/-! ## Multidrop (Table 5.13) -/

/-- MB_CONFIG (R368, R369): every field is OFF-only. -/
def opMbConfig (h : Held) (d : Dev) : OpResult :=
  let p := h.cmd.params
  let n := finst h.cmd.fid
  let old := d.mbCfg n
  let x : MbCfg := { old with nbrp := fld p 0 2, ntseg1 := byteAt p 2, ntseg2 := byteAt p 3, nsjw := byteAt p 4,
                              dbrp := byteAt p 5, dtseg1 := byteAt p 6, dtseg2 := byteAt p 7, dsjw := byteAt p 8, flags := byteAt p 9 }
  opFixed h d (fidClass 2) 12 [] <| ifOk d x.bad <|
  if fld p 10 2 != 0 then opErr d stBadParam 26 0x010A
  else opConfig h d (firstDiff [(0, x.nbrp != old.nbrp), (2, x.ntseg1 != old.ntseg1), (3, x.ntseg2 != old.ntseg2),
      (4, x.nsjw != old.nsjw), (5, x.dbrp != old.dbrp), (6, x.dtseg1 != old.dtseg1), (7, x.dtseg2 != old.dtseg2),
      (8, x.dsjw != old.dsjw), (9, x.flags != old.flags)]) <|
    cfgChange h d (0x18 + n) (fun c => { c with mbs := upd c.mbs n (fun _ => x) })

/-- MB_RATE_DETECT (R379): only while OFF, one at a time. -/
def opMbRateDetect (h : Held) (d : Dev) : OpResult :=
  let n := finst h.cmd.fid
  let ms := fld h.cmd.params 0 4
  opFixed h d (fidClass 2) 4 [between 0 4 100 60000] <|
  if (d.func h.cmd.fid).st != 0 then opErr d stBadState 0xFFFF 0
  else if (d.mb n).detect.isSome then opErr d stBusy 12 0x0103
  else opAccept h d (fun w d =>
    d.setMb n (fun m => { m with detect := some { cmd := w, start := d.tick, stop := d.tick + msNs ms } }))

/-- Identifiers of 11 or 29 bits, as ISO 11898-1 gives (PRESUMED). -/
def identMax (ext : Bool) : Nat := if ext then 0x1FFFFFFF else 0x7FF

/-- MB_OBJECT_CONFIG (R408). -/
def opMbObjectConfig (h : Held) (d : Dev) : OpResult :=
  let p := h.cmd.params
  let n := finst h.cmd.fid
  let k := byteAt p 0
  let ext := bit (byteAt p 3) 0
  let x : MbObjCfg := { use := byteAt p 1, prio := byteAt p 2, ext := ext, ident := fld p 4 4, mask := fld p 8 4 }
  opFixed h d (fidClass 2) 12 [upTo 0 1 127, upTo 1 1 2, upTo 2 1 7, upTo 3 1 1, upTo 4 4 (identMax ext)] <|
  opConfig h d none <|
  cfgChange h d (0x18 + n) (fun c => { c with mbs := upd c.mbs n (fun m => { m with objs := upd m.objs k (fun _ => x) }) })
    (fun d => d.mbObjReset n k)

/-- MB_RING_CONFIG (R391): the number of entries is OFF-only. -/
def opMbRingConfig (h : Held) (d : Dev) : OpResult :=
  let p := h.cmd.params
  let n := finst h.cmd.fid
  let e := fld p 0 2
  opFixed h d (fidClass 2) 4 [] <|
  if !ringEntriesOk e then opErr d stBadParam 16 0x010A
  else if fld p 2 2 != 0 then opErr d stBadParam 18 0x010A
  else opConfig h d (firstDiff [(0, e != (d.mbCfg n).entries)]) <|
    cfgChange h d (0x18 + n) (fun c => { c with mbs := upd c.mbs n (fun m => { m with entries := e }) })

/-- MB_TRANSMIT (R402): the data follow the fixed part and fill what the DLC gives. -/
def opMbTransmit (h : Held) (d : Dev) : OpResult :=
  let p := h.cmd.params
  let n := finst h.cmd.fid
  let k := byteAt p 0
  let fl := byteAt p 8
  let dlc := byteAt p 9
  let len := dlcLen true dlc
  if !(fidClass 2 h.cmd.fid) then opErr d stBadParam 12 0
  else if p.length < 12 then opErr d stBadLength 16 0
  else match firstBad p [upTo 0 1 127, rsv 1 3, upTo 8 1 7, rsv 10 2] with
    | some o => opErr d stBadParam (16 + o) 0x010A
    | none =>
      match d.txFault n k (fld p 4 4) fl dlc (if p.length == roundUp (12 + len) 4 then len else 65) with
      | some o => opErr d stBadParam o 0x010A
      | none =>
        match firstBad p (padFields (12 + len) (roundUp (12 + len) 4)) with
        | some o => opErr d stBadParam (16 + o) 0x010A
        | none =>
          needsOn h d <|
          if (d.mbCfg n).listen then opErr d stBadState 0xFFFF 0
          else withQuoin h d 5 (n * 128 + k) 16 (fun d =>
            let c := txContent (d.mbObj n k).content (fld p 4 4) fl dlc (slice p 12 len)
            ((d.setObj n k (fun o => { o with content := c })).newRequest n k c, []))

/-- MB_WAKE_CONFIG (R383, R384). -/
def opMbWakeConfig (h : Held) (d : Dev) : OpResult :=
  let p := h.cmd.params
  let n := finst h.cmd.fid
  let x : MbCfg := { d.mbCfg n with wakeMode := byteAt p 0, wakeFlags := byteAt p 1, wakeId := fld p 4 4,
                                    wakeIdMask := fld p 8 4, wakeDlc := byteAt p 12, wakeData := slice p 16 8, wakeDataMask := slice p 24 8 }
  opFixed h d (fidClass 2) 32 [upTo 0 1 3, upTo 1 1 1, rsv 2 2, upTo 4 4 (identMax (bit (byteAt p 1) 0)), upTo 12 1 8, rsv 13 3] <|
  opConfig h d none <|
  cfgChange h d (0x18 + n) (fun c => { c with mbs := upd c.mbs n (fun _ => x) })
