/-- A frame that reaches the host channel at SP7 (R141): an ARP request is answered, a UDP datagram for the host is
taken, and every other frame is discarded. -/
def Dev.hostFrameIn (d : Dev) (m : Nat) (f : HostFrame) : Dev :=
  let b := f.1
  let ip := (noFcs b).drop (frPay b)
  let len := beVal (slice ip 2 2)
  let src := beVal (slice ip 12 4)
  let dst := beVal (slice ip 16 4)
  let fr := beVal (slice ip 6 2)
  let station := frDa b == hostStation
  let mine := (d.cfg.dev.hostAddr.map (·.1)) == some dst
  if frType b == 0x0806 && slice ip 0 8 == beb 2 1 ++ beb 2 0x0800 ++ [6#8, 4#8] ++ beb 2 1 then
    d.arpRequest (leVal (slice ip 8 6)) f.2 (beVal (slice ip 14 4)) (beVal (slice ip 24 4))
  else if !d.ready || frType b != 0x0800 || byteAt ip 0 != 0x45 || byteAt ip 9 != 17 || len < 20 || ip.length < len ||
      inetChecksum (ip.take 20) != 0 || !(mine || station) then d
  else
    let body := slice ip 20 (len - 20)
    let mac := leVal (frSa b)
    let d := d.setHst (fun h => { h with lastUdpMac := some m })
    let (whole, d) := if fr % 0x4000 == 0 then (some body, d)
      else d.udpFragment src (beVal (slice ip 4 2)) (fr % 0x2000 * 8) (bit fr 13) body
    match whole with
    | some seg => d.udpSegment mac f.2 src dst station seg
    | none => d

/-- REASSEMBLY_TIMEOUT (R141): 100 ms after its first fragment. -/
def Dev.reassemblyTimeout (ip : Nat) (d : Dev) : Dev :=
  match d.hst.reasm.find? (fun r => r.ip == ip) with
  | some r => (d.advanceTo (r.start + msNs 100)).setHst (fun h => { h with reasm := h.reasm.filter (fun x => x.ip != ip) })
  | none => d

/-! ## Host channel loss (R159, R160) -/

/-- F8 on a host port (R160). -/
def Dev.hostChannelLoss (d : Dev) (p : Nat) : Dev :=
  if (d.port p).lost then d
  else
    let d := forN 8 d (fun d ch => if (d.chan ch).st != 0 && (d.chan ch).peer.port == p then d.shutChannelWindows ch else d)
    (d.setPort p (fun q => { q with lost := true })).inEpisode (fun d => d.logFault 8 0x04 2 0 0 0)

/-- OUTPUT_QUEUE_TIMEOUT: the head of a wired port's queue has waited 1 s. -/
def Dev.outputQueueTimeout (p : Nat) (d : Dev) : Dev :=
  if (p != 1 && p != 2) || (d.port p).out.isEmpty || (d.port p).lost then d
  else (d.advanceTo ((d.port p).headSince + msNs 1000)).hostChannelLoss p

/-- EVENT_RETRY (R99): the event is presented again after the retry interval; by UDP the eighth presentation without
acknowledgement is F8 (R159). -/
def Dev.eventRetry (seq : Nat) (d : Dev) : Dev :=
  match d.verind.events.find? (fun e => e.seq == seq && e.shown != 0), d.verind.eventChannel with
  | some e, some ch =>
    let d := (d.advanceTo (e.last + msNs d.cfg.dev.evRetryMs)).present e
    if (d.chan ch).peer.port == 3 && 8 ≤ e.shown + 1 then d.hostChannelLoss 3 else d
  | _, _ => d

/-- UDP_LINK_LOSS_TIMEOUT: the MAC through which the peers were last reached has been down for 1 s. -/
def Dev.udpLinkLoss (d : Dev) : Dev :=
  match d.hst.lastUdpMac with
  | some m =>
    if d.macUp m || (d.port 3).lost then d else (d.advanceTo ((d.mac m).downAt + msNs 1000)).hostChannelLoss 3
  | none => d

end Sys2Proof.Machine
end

----

PROBLEM TO SOLVE >>
Exactly those lines that run from the start of the listing to the line containing "old with nbrp" should be output, and no others.

RESPONSE BOX >>
/-! ## Multidrop (Table 5.13) -/

/-- MB_CONFIG (R368, R369): every field is OFF-only. -/
def opMbConfig (h : Held) (d : Dev) : OpResult :=
  let p := h.cmd.params
  let n := finst h.cmd.fid
  let old := d.mbCfg n
  let x : MbCfg := { old with nbrp := fld p 0 2, ntseg1 := byteAt p 2, ntseg2 := byteAt p 3, nsjw := byteAt p 4,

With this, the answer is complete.